Collected data
******
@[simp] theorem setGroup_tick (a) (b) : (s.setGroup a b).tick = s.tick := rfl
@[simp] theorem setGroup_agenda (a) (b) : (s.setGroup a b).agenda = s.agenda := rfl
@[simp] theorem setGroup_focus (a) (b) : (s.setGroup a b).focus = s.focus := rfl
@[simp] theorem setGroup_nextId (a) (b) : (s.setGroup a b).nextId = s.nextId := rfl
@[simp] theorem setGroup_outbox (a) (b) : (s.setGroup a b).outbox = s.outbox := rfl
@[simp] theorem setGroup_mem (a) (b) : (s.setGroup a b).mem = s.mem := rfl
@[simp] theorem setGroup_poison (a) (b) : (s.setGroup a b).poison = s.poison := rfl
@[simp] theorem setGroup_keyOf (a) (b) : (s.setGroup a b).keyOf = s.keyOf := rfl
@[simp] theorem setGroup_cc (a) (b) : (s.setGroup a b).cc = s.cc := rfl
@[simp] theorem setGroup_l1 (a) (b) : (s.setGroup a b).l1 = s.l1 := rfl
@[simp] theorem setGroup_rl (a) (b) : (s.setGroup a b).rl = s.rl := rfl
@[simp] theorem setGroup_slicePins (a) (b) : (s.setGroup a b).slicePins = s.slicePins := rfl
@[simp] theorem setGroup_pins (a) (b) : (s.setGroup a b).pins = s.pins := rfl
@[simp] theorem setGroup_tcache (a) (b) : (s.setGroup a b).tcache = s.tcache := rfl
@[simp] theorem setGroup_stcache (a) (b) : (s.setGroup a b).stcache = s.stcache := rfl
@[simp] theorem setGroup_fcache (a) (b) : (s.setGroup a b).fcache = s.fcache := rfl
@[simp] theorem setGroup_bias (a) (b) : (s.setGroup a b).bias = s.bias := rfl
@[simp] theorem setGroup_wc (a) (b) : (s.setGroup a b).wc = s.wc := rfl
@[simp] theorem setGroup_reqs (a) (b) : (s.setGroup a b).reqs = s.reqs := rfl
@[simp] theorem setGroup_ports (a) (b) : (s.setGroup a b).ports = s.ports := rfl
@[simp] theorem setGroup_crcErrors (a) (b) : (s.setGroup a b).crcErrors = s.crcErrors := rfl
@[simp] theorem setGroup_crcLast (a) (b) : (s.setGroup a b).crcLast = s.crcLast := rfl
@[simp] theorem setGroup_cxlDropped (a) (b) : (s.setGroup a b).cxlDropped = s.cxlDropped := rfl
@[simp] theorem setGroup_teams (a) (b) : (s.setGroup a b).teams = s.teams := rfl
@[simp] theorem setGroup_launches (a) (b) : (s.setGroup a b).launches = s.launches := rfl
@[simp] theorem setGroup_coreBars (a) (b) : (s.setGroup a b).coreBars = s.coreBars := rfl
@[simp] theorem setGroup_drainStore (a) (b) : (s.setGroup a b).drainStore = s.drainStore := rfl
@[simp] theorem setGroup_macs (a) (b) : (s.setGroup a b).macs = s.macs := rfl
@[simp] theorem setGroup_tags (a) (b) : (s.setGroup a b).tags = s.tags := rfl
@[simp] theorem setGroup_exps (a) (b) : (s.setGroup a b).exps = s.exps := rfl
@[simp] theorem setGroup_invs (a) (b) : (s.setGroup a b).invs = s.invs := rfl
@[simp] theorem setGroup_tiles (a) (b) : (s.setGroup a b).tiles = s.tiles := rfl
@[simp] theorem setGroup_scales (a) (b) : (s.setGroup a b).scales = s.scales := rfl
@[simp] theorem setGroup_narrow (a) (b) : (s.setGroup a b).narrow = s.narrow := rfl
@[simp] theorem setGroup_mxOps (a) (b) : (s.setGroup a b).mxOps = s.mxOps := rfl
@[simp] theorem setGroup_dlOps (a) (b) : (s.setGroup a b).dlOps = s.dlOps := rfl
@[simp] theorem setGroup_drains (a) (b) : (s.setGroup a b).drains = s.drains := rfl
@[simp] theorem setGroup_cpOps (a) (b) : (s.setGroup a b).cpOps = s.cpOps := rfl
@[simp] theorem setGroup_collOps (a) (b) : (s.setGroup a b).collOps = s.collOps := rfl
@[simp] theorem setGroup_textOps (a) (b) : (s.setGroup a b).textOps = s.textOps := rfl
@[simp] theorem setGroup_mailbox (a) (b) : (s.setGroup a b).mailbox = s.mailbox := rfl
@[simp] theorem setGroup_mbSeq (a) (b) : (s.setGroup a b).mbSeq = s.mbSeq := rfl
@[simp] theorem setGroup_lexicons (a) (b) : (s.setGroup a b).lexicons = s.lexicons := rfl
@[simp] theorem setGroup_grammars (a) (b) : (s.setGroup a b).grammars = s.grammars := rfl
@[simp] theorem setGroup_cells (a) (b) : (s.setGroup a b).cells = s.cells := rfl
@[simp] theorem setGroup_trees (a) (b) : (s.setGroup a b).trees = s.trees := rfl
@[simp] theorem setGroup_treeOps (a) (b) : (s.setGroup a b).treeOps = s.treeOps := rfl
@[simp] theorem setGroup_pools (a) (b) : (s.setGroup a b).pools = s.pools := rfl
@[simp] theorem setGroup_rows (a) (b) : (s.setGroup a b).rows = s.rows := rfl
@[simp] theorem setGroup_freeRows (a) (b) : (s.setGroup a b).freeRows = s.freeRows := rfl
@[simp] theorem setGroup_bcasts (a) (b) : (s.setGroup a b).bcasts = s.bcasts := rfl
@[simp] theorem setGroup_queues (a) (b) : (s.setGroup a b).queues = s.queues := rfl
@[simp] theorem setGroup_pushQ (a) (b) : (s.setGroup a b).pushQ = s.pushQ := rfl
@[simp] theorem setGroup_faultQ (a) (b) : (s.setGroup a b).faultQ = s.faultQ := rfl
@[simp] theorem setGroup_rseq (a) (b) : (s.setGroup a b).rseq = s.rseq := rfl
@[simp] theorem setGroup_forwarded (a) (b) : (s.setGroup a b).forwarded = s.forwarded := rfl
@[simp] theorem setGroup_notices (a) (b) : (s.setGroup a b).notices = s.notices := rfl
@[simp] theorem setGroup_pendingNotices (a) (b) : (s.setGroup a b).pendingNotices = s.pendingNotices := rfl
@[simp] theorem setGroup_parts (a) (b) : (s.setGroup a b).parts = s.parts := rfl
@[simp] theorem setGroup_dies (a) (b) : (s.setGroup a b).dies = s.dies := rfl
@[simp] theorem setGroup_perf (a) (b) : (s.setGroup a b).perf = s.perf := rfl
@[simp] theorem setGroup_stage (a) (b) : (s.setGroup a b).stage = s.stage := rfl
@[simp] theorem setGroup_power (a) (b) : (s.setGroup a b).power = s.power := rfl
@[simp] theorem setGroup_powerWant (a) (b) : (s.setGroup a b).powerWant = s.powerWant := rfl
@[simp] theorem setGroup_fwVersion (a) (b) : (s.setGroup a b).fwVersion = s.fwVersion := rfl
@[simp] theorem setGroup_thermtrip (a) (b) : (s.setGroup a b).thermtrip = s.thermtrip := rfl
******
§ What you will do
Look back at the data above. Transcribe exactly the lines starting at the line that contains "s.reqs := rfl" and ending at the line that contains "s.crcLast := rfl".

§ Response for this exercise
@[simp] theorem setGroup_reqs (a) (b) : (s.setGroup a b).reqs = s.reqs := rfl
@[simp] theorem setGroup_ports (a) (b) : (s.setGroup a b).ports = s.ports := rfl
@[simp] theorem setGroup_crcErrors (a) (b) : (s.setGroup a b).crcErrors = s.crcErrors := rfl
@[simp] theorem setGroup_crcLast (a) (b) : (s.setGroup a b).crcLast = s.crcLast := rfl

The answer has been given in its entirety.